Exercise goal
Find the line with "wake pulse or a" in the records below. Copy it and every line after it, up to and including the line with "settling, the receiver".

Segment Start: Data extracts

-- ==== Sys2Proof/Certificates/Slice0/Obligations.lean ====
section
/-!
DEFINITION. The statements for the provers. Each docstring names the rules of spec/ it rests on.
-/

open Sys2Proof Sys2Proof.Machine

/-! ### The machine -/

/-- One step takes the command at the front of the queue and runs it on the state with the queue's rest; on an
empty queue it performs the happening that is due, or else lets half a tick pass (the model's choice, logs 1 and
9). -/
def Obligations.StepRunsFrontCommand : Prop :=
  (∀ (c : Instr) (rest : List Instr) (s : State), s.pending = c :: rest →
    step s = exec c { s with pending := rest }) ∧
  (∀ (c : Instr) (s : State), s.pending = [] → due s = some c → step s = exec c s) ∧
  (∀ s : State, s.pending = [] → due s = none → step s = .next s.pass)

/-- State.pass. While no reset is in progress, half a tick moves the transaction, the SLEEP command, a wake pulse or a
settling, the receiver and, of a line whose rate is not OFF, the two measures on by half a tick: dominant counts a
dominant level, quiet recessive half ticks outside every character; and the gap, up to a start edge, and the sending
of a reply. With the second half the tick is over: 1 is added to the device time; the position of a RUNNING or
DRAINING timer moves on by one, past the frame's last tick to a close that is due (where it stays until the close,
log 7); the first frame of an ARMED timer is due; an ARMED supervisor has 1 less left. A reset's 5 ms run while power
is good and RST released (R5, R11, R46, R48, R58, R59, R84, R125, R155, R162, R165). The model's choices in it: that
time passes on an empty queue is log 1; the half ticks of lanes and link, a line having one level in each, and that
quiet stays 0 within a character, log 9 (link: log 17); no measure has a bound (log 21); within a reset device time
and everything else stand still (log 20); the mark early lasts while RXD stays busy (log 23). -/
def Obligations.TickAdvancesClocks : Prop :=
  (∀ s : State, s.resetting = none →
    let t := s.pass
    t.half = !s.half ∧ t.resetting = none ∧
    (s.half = false → t.time = s.time ∧ t.timers = s.timers ∧ t.supervisor = s.supervisor) ∧
    (s.half = true →
      t.time = s.time + 1 ∧
      (∀ i : TimerId,
        let x := s.timer i
        (x.mode.inFrame = true → x.closeDue = false →
          (x.tick + 1 < x.config.tpr → t.timer i = { x with tick := x.tick + 1, posted := false }) ∧
          (x.config.tpr ≤ x.tick + 1 → x.round + 1 < x.config.rpf →
            t.timer i = { x with round := x.round + 1, tick := 0, posted := false }) ∧
          (x.config.tpr ≤ x.tick + 1 → x.config.rpf ≤ x.round + 1 →
            t.timer i = { x with closeDue := true, posted := false })) ∧
        (x.mode.inFrame = false ∨ x.closeDue = true →
          t.timer i = { x with firstDue := decide (x.mode = .armed), posted := false })) ∧
      (s.supervisor.mode = .armed →
        t.supervisor = { s.supervisor with remaining := s.supervisor.remaining - 1 }) ∧
      (s.supervisor.mode ≠ .armed → t.supervisor = s.supervisor)) ∧
    t.link =
      { s.link with
        gap := s.link.gap + if s.pins.rxdBusy then 0 else 1
        sending := s.link.sending + if s.link.replies = [] then 0 else s.link.rate
        early := s.link.early && s.pins.rxdBusy } ∧
    (∀ l : LaneId,
      let x := s.lane l
      let y := t.lane l
      let input := s.pins.lines.get l
      let v := x.level input
      y.config = x.config ∧ y.mode = x.mode ∧ y.claims = x.claims ∧ y.sleepPending = x.sleepPending ∧
      y.wakePending = x.wakePending ∧
      y.inFlight = (x.inFlight.map fun f => { f with elapsed := f.elapsed + 1 }) ∧
      (x.sleep = none → y.sleep = none) ∧ (x.sleep = some .waiting → y.sleep = some .waiting) ∧
      (∀ elapsed cut, x.sleep = some (.command elapsed cut) → y.sleep = some (.command (elapsed + 1) cut)) ∧
      (x.wake = none → y.wake = none) ∧ (∀ left, x.wake = some (.pulse left) → y.wake = some (.pulse (left - 1))) ∧
      (∀ left, x.wake = some (.settle left) → y.wake = some (.settle (left - 1))) ∧
      (x.config.rate = .off → y.rx = x.rx ∧ y.quiet = x.quiet ∧ y.dominant = x.dominant) ∧
      (x.config.rate ≠ .off →
        y.rx = x.rx.hear (2 * x.config.rate.bitTime) v ∧
        y.dominant = (if v = .dominant then x.dominant + 1 else 0) ∧
        (v = .dominant ∨ x.inCharacter input = true → y.quiet = 0) ∧
        (v = .recessive → x.inCharacter input = false → y.quiet = x.quiet + 1))) ∧
    t.pins = s.pins ∧ t.tables = s.tables ∧ t.roster = s.roster ∧ t.results = s.results ∧ t.outputs = s.outputs ∧
    t.acyclic = s.acyclic ∧ t.notes = s.notes ∧ t.pending = s.pending) ∧
  (∀ (s : State) (r : Resetting), s.resetting = some r →
    (s.pins.powerGood = true → s.pins.rst = false →
      s.pass = { s with resetting := some { r with left := r.left - 1 } }) ∧
    (s.pins.powerGood = false ∨ s.pins.rst = true → s.pass = s))

/-- No command touches the queue of waiting commands, a field of the model. -/
def Obligations.CommandsLeaveQueue : Prop :=
  ∀ (c : Instr) (s t : State), exec c s = .next t → t.pending = s.pending

/-- No command faults and none is refused, on any state whose result buffers satisfy R99: a close and a first
frame start find a FREE buffer (R11, R14). -/
def Obligations.NoCommandFaults : Prop :=
  ∀ (c : Instr) (s : State), s.BuffersOk → ∃ t, exec c s = .next t

/-- The state after a power-on reset satisfies every invariant stated below. -/
def Obligations.ResetMeetsInvariants : Prop :=
  State.reset.notes.Ok ∧ State.reset.ImagesOk ∧ State.reset.TablesOk ∧ State.reset.BuffersOk ∧
    State.reset.IdentitiesOk ∧ State.reset.AgesOk ∧ State.reset.SupervisionOk ∧ State.reset.LanesOk ∧ State.reset.ClaimsOk ∧
    State.reset.ClaimsPlaced ∧ State.reset.ListsOk ∧ State.reset.RosterOk ∧ State.reset.TimersOk ∧
    State.reset.QueuesOk

/-! ### Resets -/

/-- RESET_END: device time 0 and every block at the reset values its rule gives; one RESTARTED record with
number 0, device time 0 and the cause; ATN low (R1, R3, R22, R62, R65, R87, R98, R118, R125, R131, R143, R152,
R153, R159, R165). That the link rate is the one the straps give as they stand at the end of the reset is the
model's choice (log 20), and that a tick begins there (log 9). -/
def Obligations.ResetEndGivesResetValues : Prop :=
  ∀ (s : State) (cause : Cause),
    s.resetting = some { cause := cause, left := 0 } → s.pins.powerGood = true → s.pins.rst = false →
    ∃ t, exec .resetEnd s = .next t ∧ t.time = 0 ∧ t.half = false ∧ t.resetting = none ∧ t.pins = s.pins ∧
      (∀ x : TimerId,
        (t.timer x).config =
          { tpr := 1000, g := 0, s := 1000, rpf := 1, q := 0, w := 0, startMode := .immediate, report := .none } ∧
        (t.timer x).mode = .stopped ∧ (t.timer x).run = 0 ∧ (t.timer x).frame = 0 ∧ (t.timer x).round = 0 ∧
        (t.timer x).tick = 0 ∧ (t.timer x).pendingCommit = false ∧ (t.timer x).pendingPublish = false ∧
        (t.timer x).missed = 0 ∧ (t.timer x).sync = false ∧
        (t.table x).staged = List.replicate 64 none ∧ (t.table x).active = List.replicate 64 none ∧
        (t.table x).frozen = false ∧
        (∀ b : BufId,
          ((t.buffers x).get b).mode = .free ∧ ((t.buffers x).get b).run = 0 ∧
          ((t.buffers x).get b).frame = 0 ∧ ((t.buffers x).get b).dropped = false ∧
          (∀ a, ((t.buffers x).get b).image.read a = 0) ∧
          ((t.buffers x).get b).status = List.replicate 64 { outcome := .notRun, attempts := 0, age := 255 }) ∧
        (∀ a, (t.output x).staged.read a = 0 ∧ (t.output x).active.read a = 0 ∧
          (t.output x).fallback.read a = 0) ∧
        (t.output x).armed = false) ∧
      (∀ l : LaneId,
        (t.lane l).config = { rate := .off, rt := 100, missLimit := 3, probeInterval := 8 } ∧
        (t.lane l).mode = .disabled ∧ (t.lane l).claims = [] ∧ (t.lane l).inFlight = none ∧
        (t.lane l).sleepPending = false ∧ (t.lane l).wakePending = false ∧ (t.lane l).wake = none ∧
        (t.lane l).quiet = 0 ∧ (t.lane l).dominant = 0 ∧ (t.lane l).drive = .recessive ∧
        (t.roster.get l).length = 15 ∧
        ∀ j, t.node l j =
          { mode := .absent, missCount := 0, countdown := none, lastOutcome := none, lastSeen := none }) ∧
      t.supervisor = { mode := .off, period := 0, remaining := 0 } ∧ t.acyclic = [] ∧
      t.notes = { records := [{ number := 0, time := 0, body := .restarted cause }], counter := 1 } ∧
      t.link.requests = [] ∧ t.link.replies = [] ∧ t.link.lastTaken = none ∧ t.link.rx = .hunt ∧
      t.link.takingStopped = false ∧
      t.link.rate =
        (if s.pins.rate1 then (if s.pins.rate0 then 3000000 else 1000000)
        else if s.pins.rate0 then 460800 else 115200) ∧
      t.atnLow = true

/-- POWER_ON and asserting RST begin a reset of 5 ms, within which every line is released, ATN and SYNC are
off, TXD is idle and the notification queue is empty; the cause is POWER, or for RST PIN unless a power-on
reset is in progress; releasing RST starts the 5 ms (R61, R143, R152, R165; cause within a reset: log 13). That
every block is at its reset values and device time is 0 from the beginning of the reset on is the model's choice
(log 20; R165 gives them at its end). -/
def Obligations.PowerAndPinBeginReset : Prop :=
  ∀ (s : State),
    (∀ good : Bool, exec (.powerOn good) s =
      .next (State.cleared { s.pins with powerGood := good } s.pending (some { cause := .power, left := 5000 }))) ∧
    ((∀ r, s.resetting = some r → r.cause ≠ .power) →
      exec (.rstPin true) s =
        .next (State.cleared { s.pins with rst := true } s.pending (some { cause := .pin, left := 5000 }))) ∧
    (∀ r, s.resetting = some r → r.cause = .power →
      exec (.rstPin true) s =
        .next (State.cleared { s.pins with rst := true } s.pending (some { cause := .power, left := 5000 }))) ∧
    (∀ r, s.pins.rst = true → s.resetting = some r →
      exec (.rstPin false) s =
        .next { s with pins := { s.pins with rst := false }, resetting := some { r with left := 5000 } }) ∧
    (∀ (pins : Pins) (q : List Instr) (r : Resetting),
      let t := State.cleared pins q (some r)
      t.atnLow = false ∧ t.txdSending = false ∧ t.notes.records = [] ∧
        (∀ l, (t.lane l).drive = .recessive ∧ (t.lane l).mode = .disabled) ∧ ∀ x, (t.timer x).sync = false)

/-- RESET queues OK, leaves the last-taken record and stops the taking of requests; once the last byte of a
reply is out, the reply leaves its queue, and after the reply to RESET the reset with cause REQUEST begins
(R162, R164; the RESET reply is told by its kind and payload, log 27). A bit time is 2000000 in the measure of what has
been sent, to which each half tick adds the bit rate; that the last byte is out at the half tick which completes it is
the model's rounding (log 17), and that every block is at its reset values from the beginning of the reset on is its
choice (log 20). -/
def Obligations.ResetRequestEndsInReset : Prop :=
  (∀ (s : State) (seq : Byte), s.ready (requestOf seq 0x02 []) = true →
    exec (.reset seq []) s =
      .next { s with
        link := { s.link.sends { seq := seq, kind := 0x02, payload := [0x00, 0x00] } with takingStopped := true } }) ∧
  (∀ (s : State) (r : Reply) (rest : List Reply),
    s.resetting = none → s.link.replies = r :: rest →
    (7 + r.payload.length) * 10 * 2000000 ≤ s.link.sending →
    (r.kind = 0x02 ∧ r.payload = [0x00, 0x00] →
      exec .replySent s = .next (State.cleared s.pins s.pending (some { cause := .request, left := 5000 }))) ∧
    (¬ (r.kind = 0x02 ∧ r.payload = [0x00, 0x00]) →
      exec .replySent s =
        .next { s with
          link := { s.link with
            replies := rest
            sending := if rest = [] then 0 else s.link.sending - (7 + r.payload.length) * 10 * 2000000 } }))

Segment End: Data extracts

Result for this exercise
/-- State.pass. While no reset is in progress, half a tick moves the transaction, the SLEEP command, a wake pulse or a
settling, the receiver and, of a line whose rate is not OFF, the two measures on by half a tick: dominant counts a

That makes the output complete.